» Task brief:
Copy out the full set of records. Keep every word the same.

==== Data section ====

-- ==== Sys2Proof/Machine/Blitter.lean ====
section
/-! DEFINITION. HLINE, VLINE, BMP4, BMP8, CHAR and STR (44_blitter.md): each a sequence of SETPIX steps in a stated order. -/

namespace Sys2Proof.Machine

/-- HLINE (44_blitter.md R185): `[x1, x2)`, stop-exclusive. -/
def execHline (x1 x2 y : Coord) (color : Color) (s : State) : Host.Outcome State Fault Refusal :=
  request .hline
    (fun t => (forEach (fun x => setPixel x y.toNat color) (interval x1.toNat x2.toNat) t).answer fun _ => .ok) s

/-- VLINE (44_blitter.md R188): `[y1, y2)`, stop-exclusive. -/
def execVline (y1 y2 x : Coord) (color : Color) (s : State) : Host.Outcome State Fault Refusal :=
  request .vline
    (fun t => (forEach (fun y => setPixel x.toNat y color) (interval y1.toNat y2.toNat) t).answer fun _ => .ok) s

/-- BMP4 (44_blitter.md R191). -/
def execBmp4 (x y : Coord) (source : Ref) (w h : Coord) (s : State) : Host.Outcome State Fault Refusal :=
  request .bmp4 (fun t => (blit color4 x.toNat y.toNat source w.toNat h.toNat t).answer fun _ => .ok) s

/-- BMP8 (44_blitter.md R194). -/
def execBmp8 (x y : Coord) (source : Ref) (w h : Coord) (s : State) : Host.Outcome State Fault Refusal :=
  request .bmp8 (fun t => (blit color8 x.toNat y.toNat source w.toNat h.toNat t).answer fun _ => .ok) s

/-- CHAR (44_blitter.md R197): answers the advance. -/
def execChar (x y : Coord) (ch : Byte) (font : Ref) (s : State) : Host.Outcome State Fault Refusal :=
  request .char (fun t => (drawChar x.toNat y.toNat ch font t).answer .okAdvance) s

/-- STR (44_blitter.md R200). -/
def execStr (x y : Coord) (string font : Ref) (s : State) : Host.Outcome State Fault Refusal :=
  request .str
    (fun t => (drawString y.toNat font (streamOf t.env string) x.toNat t).answer fun _ => .ok) s

end Sys2Proof.Machine
end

====

» Solution to this exercise:
-- ==== Sys2Proof/Machine/Blitter.lean ====
section
/-! DEFINITION. HLINE, VLINE, BMP4, BMP8, CHAR and STR (44_blitter.md): each a sequence of SETPIX steps in a stated order. -/

namespace Sys2Proof.Machine

/-- HLINE (44_blitter.md R185): `[x1, x2)`, stop-exclusive. -/
def execHline (x1 x2 y : Coord) (color : Color) (s : State) : Host.Outcome State Fault Refusal :=
  request .hline
    (fun t => (forEach (fun x => setPixel x y.toNat color) (interval x1.toNat x2.toNat) t).answer fun _ => .ok) s

/-- VLINE (44_blitter.md R188): `[y1, y2)`, stop-exclusive. -/
def execVline (y1 y2 x : Coord) (color : Color) (s : State) : Host.Outcome State Fault Refusal :=
  request .vline
    (fun t => (forEach (fun y => setPixel x.toNat y color) (interval y1.toNat y2.toNat) t).answer fun _ => .ok) s

/-- BMP4 (44_blitter.md R191). -/
def execBmp4 (x y : Coord) (source : Ref) (w h : Coord) (s : State) : Host.Outcome State Fault Refusal :=
  request .bmp4 (fun t => (blit color4 x.toNat y.toNat source w.toNat h.toNat t).answer fun _ => .ok) s

/-- BMP8 (44_blitter.md R194). -/
def execBmp8 (x y : Coord) (source : Ref) (w h : Coord) (s : State) : Host.Outcome State Fault Refusal :=
  request .bmp8 (fun t => (blit color8 x.toNat y.toNat source w.toNat h.toNat t).answer fun _ => .ok) s

/-- CHAR (44_blitter.md R197): answers the advance. -/
def execChar (x y : Coord) (ch : Byte) (font : Ref) (s : State) : Host.Outcome State Fault Refusal :=
  request .char (fun t => (drawChar x.toNat y.toNat ch font t).answer .okAdvance) s

/-- STR (44_blitter.md R200). -/
def execStr (x y : Coord) (string font : Ref) (s : State) : Host.Outcome State Fault Refusal :=
  request .str
    (fun t => (drawString y.toNat font (streamOf t.env string) x.toNat t).answer fun _ => .ok) s

end Sys2Proof.Machine
end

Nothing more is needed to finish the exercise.